Koi Carp aren’t too fussy about the quality of water they live in. Koi like to root around in natural, murky, mud ponds and are often kept in such conditions by experienced breeders. The only creature likely to be bothered about the water clarity is you!
Typically, the fish can withstand temperatures between 4 - 32°C, and thrive between pH 7.0 – 8.6. Water hardness is a consideration for Koi keeping though. Soft water (i.e. water which contains low levels of ions such as Calcium and Magnesium) make osmoregulation difficult for freshwater fish such as Koi Carp, and this in effect leads to stress and a weakened immune system.
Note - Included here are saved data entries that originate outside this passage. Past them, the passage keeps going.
theorem rlDecode_cons_overruns (hsym : sym ≠ eob) (hpos : pos < len) (h : len ≤ pos + sym.run.toNat) :
    rlDecode len pos (sym :: rest) = (List.replicate (len - pos) 0#32, false, true) := by
  rw [rlDecode, if_neg (by omega), if_neg hsym, min_eq_right (by omega)]
  exact if_neg (by omega)

end

/-- The values decoded are those the symbols stand for, as far as there is room; the last flag says that a symbol overran;
where the values leave room, the first flag says that an EOB was met. -/
theorem rlDecode_spec (len pos : ℕ) (syms : List RleSym) :
    (rlDecode len pos syms).1 = (expandRle syms).take (len - pos) ∧
    ((rlDecode len pos syms).2.2 = true ↔ Overruns (len - pos) syms) ∧
    ((expandRle syms).length < len - pos → ((rlDecode len pos syms).2.1 = true ↔ eob ∈ syms)) := by
  induction syms generalizing pos with
  | nil => exact ⟨List.take_nil.symm, iff_of_false Bool.false_ne_true not_overruns_nil, fun _ => by simp [rlDecode]⟩
  | cons sym rest ih =>
    obtain hpos | hpos := le_or_gt len pos
    · rw [rlDecode_of_le hpos, Nat.sub_eq_zero_of_le hpos]
      exact ⟨rfl, iff_of_false Bool.false_ne_true not_overruns_zero, fun h => absurd h (Nat.not_lt_zero _)⟩
    by_cases hsym : sym = eob
    · rw [hsym, rlDecode_cons_eob hpos, expandRle_cons_eob]
      exact ⟨List.take_nil.symm, iff_of_false Bool.false_ne_true not_overruns_cons_eob,
        fun _ => iff_of_true rfl List.mem_cons_self⟩
    rw [overruns_cons_iff hsym, length_expandRle_cons hsym, expandRle_cons hsym]
    obtain hfits | hpast := lt_or_ge (pos + sym.run.toNat) len
    · obtain ⟨hvalues, hover, heob⟩ := ih (pos + sym.run.toNat + 1)
      have hroom : len - pos - (sym.run.toNat + 1) = len - (pos + sym.run.toNat + 1) := by omega
      rw [rlDecode_cons_fits hsym hfits, hroom]
      refine ⟨?_, hover.trans (or_iff_right (by omega)).symm, fun h => ?_⟩
      · have hzeros : len - pos - sym.run.toNat = len - (pos + sym.run.toNat + 1) + 1 := by omega
        rw [hvalues, List.take_append, List.take_replicate, min_eq_right (by omega), List.length_replicate, hzeros,
          List.take_succ_cons]
      · rw [heob (by omega), List.mem_cons, or_iff_right (Ne.symm hsym)]
    · rw [rlDecode_cons_overruns hsym hpos hpast]
      refine ⟨?_, iff_of_true rfl (.inl (by omega)), fun h => by omega⟩
      rw [List.take_append_of_le_length (by rw [List.length_replicate]; omega), List.take_replicate,
        min_eq_left (by omega)]

end Sys2Proof.Machine
end

section
namespace Sys2Proof.Machine

/-! `RLENC` and `RLDEC` (43_runlength.md R161, R162, R163): what each leaves, and that the second undoes the first. -/

variable {n : ℕ} {s : State}

theorem length_symbols (s : State) : s.symbols.length = s.rsn.toNat := length_readMany _ _

/-- The state `RLENC n` leaves on a running core. -/
def State.rlenc (n : ℕ) (s : State) : State :=
  { s with
    status := retStatus 0x40#8 .ok
    mem := { s.mem with rs := s.mem.rs.fill (rlEncode 0 (readMany s.readSQ (n * n))) }
    rsn := BitVec.ofNat 16 (rlEncode 0 (readMany s.readSQ (n * n))).length }

theorem exec_rlenc (hrun : Running s) (hadm : Admitted s.params n) : exec (.rlenc n) s = .next (s.rlenc n) := by
  have hret : bodyRlenc n (recordOp 0x40#8 s) = _ := withBlock_ok n _ _ ((blockSizeOk_iff_admitted s.params n).2 hadm)
  exact command_ret hrun.2 hret rfl

theorem State.rlenc_symbols (hrun : Running s) (hadm : Admitted s.params n) :
    (s.rlenc n).symbols = rlEncode 0 (readMany s.readSQ (n * n)) := by
  have hn := (blockSizeOk_iff_admitted s.params n).2 hadm
  have hret : bodyRlenc n s = _ := withBlock_ok n _ s hn
  exact (bodyRlenc_eq_ret hrun.1 hn hret :)

/-- A block's sequence is short enough for its runs to fit the field of a symbol. -/
theorem square_lt_of_admitted (hrun : Running s) (hadm : Admitted s.params n) : n * n < 2 ^ 16 := by
  have hn := admitted_le_128 hrun.1 ((blockSizeOk_iff_admitted s.params n).2 hadm)
  have hsquare := Nat.mul_le_mul hn hn
  omega

/-- Settles O33: the symbols are those of the list of values read, and are stored from entry 0 on. -/
theorem rlencEncodes : Obligations.RlencEncodes := by
  intro n s hrun hadm
  have hsymbols := State.rlenc_symbols hrun hadm
  have hlen : (readMany s.readSQ (n * n)).length < 2 ^ 16 :=
    (length_readMany _ _).trans_lt (square_lt_of_admitted hrun hadm)
  have hrsn := (congrArg List.length hsymbols).symm.trans (length_symbols _)
  obtain ⟨zeros, hexpand, hvalues, hlast⟩ := rlEncode_encodes hlen
  refine ⟨_, zeros, exec_rlenc hrun hadm, rfl, ?_⟩
  rw [hsymbols, ← hrsn]
  refine ⟨hexpand, hvalues, hlast, ?_, ?_, fun idx hidx => getD_fill_of_length_le _ hidx _⟩
  · have hpos : 0 < (readMany s.readSQ (n * n)).length :=
      (Nat.mul_pos hadm.1 hadm.1).trans_eq (length_readMany _ _).symm
    exact List.length_pos_iff.2 (rlEncode_ne_nil hlen (List.length_pos_iff.1 hpos))
  · exact (length_rlEncode_le 0 _).trans_eq (length_readMany _ _)

/-- The code `RLDEC` returns for symbols decoded into a sequence of length `len`. -/
def rldecCode (len : ℕ) (syms : List RleSym) : RetCode :=
  if (rlDecode len 0 syms).2.2 then .dOverrun
  else if !(rlDecode len 0 syms).2.1 && decide ((rlDecode len 0 syms).1.length < len) then .dShort
  else .ok

theorem rldecCode_of_overruns {len : ℕ} {syms : List RleSym} (h : Overruns len syms) :
    rldecCode len syms = .dOverrun := by
  obtain ⟨-, hover, -⟩ := rlDecode_spec len 0 syms
  exact if_pos (hover.2 h)

/-- Short of the end without an EOB: the code is `D_SHORT`; at the end or with an EOB, `OK`. -/
theorem rldecCode_of_not_overruns {len : ℕ} {syms : List RleSym} (h : ¬ Overruns len syms) :
    rldecCode len syms = if eob ∉ syms ∧ (expandRle syms).length < len then .dShort else .ok := by
  obtain ⟨hvalues, hover, heob⟩ := rlDecode_spec len 0 syms
  have hlen : (rlDecode len 0 syms).1.length < len ↔ (expandRle syms).length < len := by
    rw [hvalues, List.length_take, Nat.sub_zero, min_lt_iff, or_iff_right (lt_irrefl len)]
  rw [rldecCode, if_neg (hover.not.2 h)]
  refine if_congr ?_ rfl rfl
  rw [Bool.and_eq_true, Bool.not_eq_true', decide_eq_true_iff, hlen, ← Bool.not_eq_true]
  exact and_congr_left fun hshort => (heob hshort).not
Koi keepers in areas such as greater Manchester (which has prolifically soft water) can expect to maintain health pond chemistry with GH (General Hardness) and KH (Carbonate Hardness) buffers.
Free water analysis is available at Complete Koi and Aquatics.
Koi keepers often become completely besotted with their fish and will spend many hours working and maintaining their ponds to the highest of standards. The reality is, nature will often thrive by itself, and the Koi keepers enjoy working on their pond.
Koi Carp are part of the Cyprinus family, which is one of the most pervasive fish families in existence. Carp of different varieties can be found worldwide with the exception of the poles.
It is often said that fish have a 3 second memory. This isn’t true! Koi have individual personalities and can display mood changes linked to water quality. Koi will often come up to feed when they see their owner, and with some persistence and regular interaction they can be even trained to eat out of your hand.